Task description:
Collect from the data below each line with "ready".

Input:
/-- A command goes to the cell that runs it: library work of a shared library by LIB, any other by CMD (R553, R560). DESIGN
CHOICE, assumption 97. -/
def State.forward (s : State) (c : Cmd) (cell : Nat) : State :=
  let lib := s.shared && [opMount, opUnmount, opMove, opInventory].contains c.op
  let s1 := s.updCmd c.sq c.tag fun x => { x with phase := .started, launched := true, away := some cell }
  s1.ringSend cell (if lib then 0x09 else 0x06) ([if lib then 1 else 0, c.sq, c.tag, c.acct, c.prof] ++ pktItems c.pkt)

/-- A command on the data of a disc comes when an UNMOUNT of the disc is past its flush: it waits for the end of the UNMOUNT, or for the
transfer (R32, R522). DESIGN CHOICE, assumption 210. -/
def State.leaving (s : State) (c : Cmd) : Bool :=
  decide (0x10 ≤ c.op) && decide (c.op ≤ 0x15) &&
    s.cmds.any fun x => x.op == 0x21 && x.phase == .started && decide (1 ≤ x.stage) && decide (x.stage ≤ 2) && x.disc == c.disc

/-- COMMAND_START: an accepted command starts once the order rules and the mode allow it (R647, R648, R672, R680); once it
waits for no launch it takes its place: here, in another cell, or it ends (R32, R522, R553, R557). -/
def execCommandStart (q : BitVec 20) (tag : BitVec 12) (s : State) : Res :=
  match s.cmd? q.toNat tag.toNat with
  | none => .next s
  | some c =>
    if c.phase ≠ .waiting ∨ c.launched ∨ !s.startMode c ∨ !(c.ready || s.orderOk c) ∨ s.leaving c then .next s
    else
      let s1 := s.updCmd c.sq c.tag fun x => { x with ready := true }
      if c.launch.isSome then .next s1
      else
        match s1.route c with
        | .here =>
          if c.origin.isNone && (c.names.any fun a => !s.reach (aaddrDisc a / 4096)) then
            .next (s1.cancel c stStackUnavailable).settle
          else .next ((s1.askFor c).updCmd c.sq c.tag fun x => { x with launched := true })
        | .end_ st => .next (s1.cancel c st).settle
        | .far cell =>
          if !s.reach cell then .next (s1.cancel c stStackUnavailable).settle
          else if c.op = opRead ∨ c.op = opWrite then
            .next (s1.updCmd c.sq c.tag fun x => { x with launched := true, away := some cell })
          else .next (s1.forward c cell)
        | .ask cell =>
          if !s.reach cell then .next (s1.cancel c stStackUnavailable).settle
          else if c.awaySince.isSome then .next s1
          else .next ((s1.updCmd c.sq c.tag fun x => { x with awaySince := some s.now }).ringSend cell 0x08
            [0, aaddrDisc c.aaddr])

/-- The command that an opcode's row acts on: it waits for nothing more. READ and WRITE of a disc that another cell serves
fetch their lists here first; another that uses host memory has its translations (R590). -/
def State.runnable (s : State) (q tag op : Nat) : Option Cmd :=
  match s.cmd? q tag with
  | none => none
  | some c =>
    if c.phase = .waiting && c.launched && (c.away.isNone || op == opRead || op == opWrite) && c.op == op && s.startMode c
        && (op == opRead || op == opWrite || c.origin.isSome || s.translated c) then some c
    else none

/-- The command is under way. DESIGN CHOICE, assumption 97. -/
def State.start (s : State) (c : Cmd) : State := s.updCmd c.sq c.tag fun x => { x with phase := .started }

/-- NOP: completes with no action (R650). -/
def execNop (q : BitVec 20) (tag : BitVec 12) (s : State) : Res :=
  match s.runnable q.toNat tag.toNat opNop with
  | none => .next s
  | some c => .next (s.fail c.sq c.tag stSuccess)

/-! ### ABORT (R675 to R679) -/

/-- A started READ or VERIFY is past its last stopping point: every frame has met its end. -/
def Cmd.delivered (c : Cmd) : Bool := c.frames.all fun f => f.fate == .delivered || f.fate == .bad

/-- A transfer of a command has done step 1 of R518. -/
def State.transferred (s : State) (c : Cmd) : Bool :=
  s.lib.transfers.any fun t => t.cmd == some (c.sq, c.tag) && t.step != 0

/-- The transfer of a command that has not begun is given up. -/
def State.dropAsked (s : State) (c : Cmd) : State :=
  { s with lib := { s.lib with transfers := s.lib.transfers.filter fun t => !(t.cmd == some (c.sq, c.tag) && t.step == 0) } }

/-- The frames of an aborted WRITE that have been encoded or are written (R678). -/
def State.encodedOf (s : State) (c : Cmd) : Nat :=
  c.length / 65536 - ((s.ownFrames c).filter fun h => h.stage == .buffered || h.stage == .stopped).length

Result of the task:
    if c.phase ≠ .waiting ∨ c.launched ∨ !s.startMode c ∨ !(c.ready || s.orderOk c) ∨ s.leaving c then .next s
      let s1 := s.updCmd c.sq c.tag fun x => { x with ready := true }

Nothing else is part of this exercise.